** ASSIGNED TASK **
Using the records provided below, locate and copy each line that contains the word "simp".
### DATA SHOWN
theorem State.answer_keeps (hw : Frees z 0x400000000000000000400100030) (s : State) (owed : Option ℕ) (r : Reply)  (hk : Kept z s) :
    Kept z (State.answer s owed r) := by
  have w0 : Frees z 0x400000000000000000400100030 := hw.sub rfl
  unfold State.answer
  repeat' first
    | with_reducible assumption
    | extract_lets
    | intro _
    | split
    | with_reducible apply State.replyOwed_keeps w0
    | with_reducible apply kept_if
    | with_reducible apply kept_foldl

theorem State.reply_keeps (hw : Frees z 0x400000000000000000400100030) (s : State) (r : Reply)  (hk : Kept z s) :
    Kept z (State.reply s r) := by
  have w0 : Frees z 0x400000000000000000400100030 := hw.sub rfl
  unfold State.reply
  (repeat' split) <;> simp (maxDischargeDepth := 30) only [State.answer_keeps w0, and_self, *]

theorem State.noteInflight_keeps (hw : Frees z 0x100000000) (s : State) (fn : ℕ)  (hk : Kept z s) :
    Kept z (State.noteInflight s fn) := by
  have w0 : Frees z (Field.bit cmdInflight_count) := hw.sub rfl
  simp (maxDischargeDepth := 30) only [State.noteInflight, (State.setFld_keeps (hw := w0)), and_self, hk]

theorem State.drainReplies_keeps (hw : Frees z 0x400000000000000000100100030) (s : State) (rq : ℕ) (x2 : ℕ)  (hk : Kept z s) :
    Kept z (State.drainReplies s rq x2) := by
  have w0 : Frees z 0x400000000000000000000100030 := hw.sub rfl
  have w1 : Frees z 0x20 := hw.sub rfl
  have w2 : Frees z 0x100000000 := hw.sub rfl
  induction x2 generalizing s with
  | zero => exact hk
  | succ n ih =>
    rw [State.drainReplies]
    split
    · rename_i x h _ _
      refine kept_if (fun _ => hk) fun _ => ?_
      extract_lets src s1
      have h1 : Kept z s1 := State.putReply_keeps w0 _ _ _ (upd_buhorn w1 hk)
      clear_value s1
      refine ih _ ?_
      split
      · exact State.noteInflight_keeps w2 _ _ h1
      · exact h1
    · exact hk

theorem State.finishOne_keeps (hw : Frees z 0x400000000000000000500100030) (s : State) (id : ℕ) (status : ℕ) (detail : ℕ) (result : ℕ)  (hk : Kept z s) :
    Kept z (State.finishOne s id status detail result) := by
  have w0 : Frees z 0x100000000 := hw.sub rfl
  have w1 : Frees z 0x400000000000000000400100030 := hw.sub rfl
  have w2 : Frees z 0x20 := hw.sub rfl
  unfold State.finishOne
  repeat' first
    | with_reducible assumption
    | extract_lets
    | intro _
    | split
    | with_reducible apply State.noteInflight_keeps w0
    | with_reducible apply State.answer_keeps w1
    | with_reducible apply kept_if
    | with_reducible apply kept_foldl
    | with_reducible refine upd_buhorn w2 ?_

theorem State.endDelete_keeps (hw : Frees z 0x400000000000000000500100030) (s : State) (c : Pend)  (hk : Kept z s) :
    Kept z (State.endDelete s c) := by
  have w0 : Frees z 0x400000000000000000500100030 := hw.sub rfl
  have w1 : Frees z 0x20 := hw.sub rfl
  unfold State.endDelete
  (repeat' split) <;> simp (maxDischargeDepth := 30) only [upd_buhorn w1, State.finishOne_keeps w0, and_self, *]

theorem State.endDeletes_keeps (hw : Frees z 0x400000000000000000500100030) (s : State)  (hk : Kept z s) :
    Kept z (State.endDeletes s) := by
  have w0 : Frees z 0x400000000000000000500100030 := hw.sub rfl
  unfold State.endDeletes
  repeat' first
    | with_reducible assumption
    | extract_lets
    | intro _
    | split
    | with_reducible apply State.endDelete_keeps w0
    | with_reducible apply kept_if
    | with_reducible apply kept_foldl

theorem State.finish_keeps (hw : Frees z 0x400000000000000000500100030) (s : State) (id : ℕ) (status : ℕ) (detail : ℕ) (result : ℕ)  (hk : Kept z s) :
    Kept z (State.finish s id status detail result) := by
  have w0 : Frees z 0x400000000000000000500100030 := hw.sub rfl
  unfold State.finish
  repeat' first
    | with_reducible assumption
    | extract_lets
    | intro _
    | split
    | with_reducible apply State.endDeletes_keeps w0
    | with_reducible apply State.finishOne_keeps w0
    | with_reducible apply kept_if
    | with_reducible apply kept_foldl

theorem State.modCmd_keeps (hw : Frees z 0x20) (s : State) (id : ℕ) (f : Pend → Pend)  (hk : Kept z s) :
    Kept z (State.modCmd s id f) := by
  have w0 : Frees z 0x20 := hw.sub rfl
  simp (maxDischargeDepth := 30) only [State.modCmd, upd_buhorn w0, and_self, hk]

theorem State.markIssuer_keeps (hw : Frees z 0x40000) (s : State) (c : ℕ) (p : ℕ) (m : ℕ)  (hk : Kept z s) :
    Kept z (State.markIssuer s c p m) := by
  have w0 : Frees z 0x40000 := hw.sub rfl
  unfold State.markIssuer
  repeat' first
    | with_reducible assumption
    | extract_lets
    | intro _
    | split
    | with_reducible apply kept_if
    | with_reducible apply kept_foldl
    | with_reducible refine upd_gen w0 ?_

theorem State.noteGroups_keeps (hw : Frees z 0x8000000000000) (s : State)  (hk : Kept z s) :
    Kept z (State.noteGroups s) := by
  have w0 : Frees z (Field.bit prmStatus_withdrawn) := hw.sub rfl
  have w1 : Frees z (Field.bit prmStatus_groupsFree) := hw.sub rfl
  simp (maxDischargeDepth := 30) only [State.noteGroups, (State.setFld_keeps (hw := w0)), (State.setFld_keeps (hw := w1)), and_self, hk]

theorem State.noteSpares_keeps (hw : Frees z 0x8000000000000) (s : State)  (hk : Kept z s) :
    Kept z (State.noteSpares s) := by
  have w0 : Frees z (Field.bit prmStatus_quarantined) := hw.sub rfl
  have w1 : Frees z (Field.bit prmStatus_sparesFree) := hw.sub rfl
  simp (maxDischargeDepth := 30) only [State.noteSpares, (State.setFld_keeps (hw := w0)), (State.setFld_keeps (hw := w1)), and_self, hk]

theorem State.emptyTiles_keeps (hw : Frees z 0x80000) (s : State) (f : ℕ → Bool)  (hk : Kept z s) :
    Kept z (State.emptyTiles s f) := by
  have w0 : Frees z 0x80000 := hw.sub rfl
  simp (maxDischargeDepth := 30) only [State.emptyTiles, upd_prm w0, and_self, hk]

theorem State.clearAcc_keeps (hw : Frees z 0x80000) (s : State) (f : ℕ → Bool)  (hk : Kept z s) :
    Kept z (State.clearAcc s f) := by
  have w0 : Frees z 0x80000 := hw.sub rfl
  simp (maxDischargeDepth := 30) only [State.clearAcc, upd_prm w0, and_self, hk]

theorem State.replaceTile_keeps (hw : Frees z 0x808000000080000) (s : State) (logical : ℕ) (phys : ℕ)  (hk : Kept z s) :
    Kept z (State.replaceTile s logical phys) := by
  have w0 : Frees z 0x80000 := hw.sub rfl
  have w1 : Frees z (Field.bit prmTileMap_physical) := hw.sub rfl
  have w2 : Frees z 0x8000000000000 := hw.sub rfl
  unfold State.replaceTile
  repeat' first
    | with_reducible assumption
    | extract_lets
    | intro _
    | split
    | with_reducible apply State.emptyTiles_keeps w0
    | with_reducible apply State.setFld_keeps (hw := w1)
    | with_reducible apply State.noteSpares_keeps w2
    | with_reducible apply kept_if
    | with_reducible apply kept_foldl
    | with_reducible refine upd_prm w0 ?_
######
** RESPONSE TO THIS TASK **
  (repeat' split) <;> simp (maxDischargeDepth := 30) only [State.answer_keeps w0, and_self, *]
  simp (maxDischargeDepth := 30) only [State.noteInflight, (State.setFld_keeps (hw := w0)), and_self, hk]
  (repeat' split) <;> simp (maxDischargeDepth := 30) only [upd_buhorn w1, State.finishOne_keeps w0, and_self, *]
  simp (maxDischargeDepth := 30) only [State.modCmd, upd_buhorn w0, and_self, hk]
  simp (maxDischargeDepth := 30) only [State.noteGroups, (State.setFld_keeps (hw := w0)), (State.setFld_keeps (hw := w1)), and_self, hk]
  simp (maxDischargeDepth := 30) only [State.noteSpares, (State.setFld_keeps (hw := w0)), (State.setFld_keeps (hw := w1)), and_self, hk]
  simp (maxDischargeDepth := 30) only [State.emptyTiles, upd_prm w0, and_self, hk]
  simp (maxDischargeDepth := 30) only [State.clearAcc, upd_prm w0, and_self, hk]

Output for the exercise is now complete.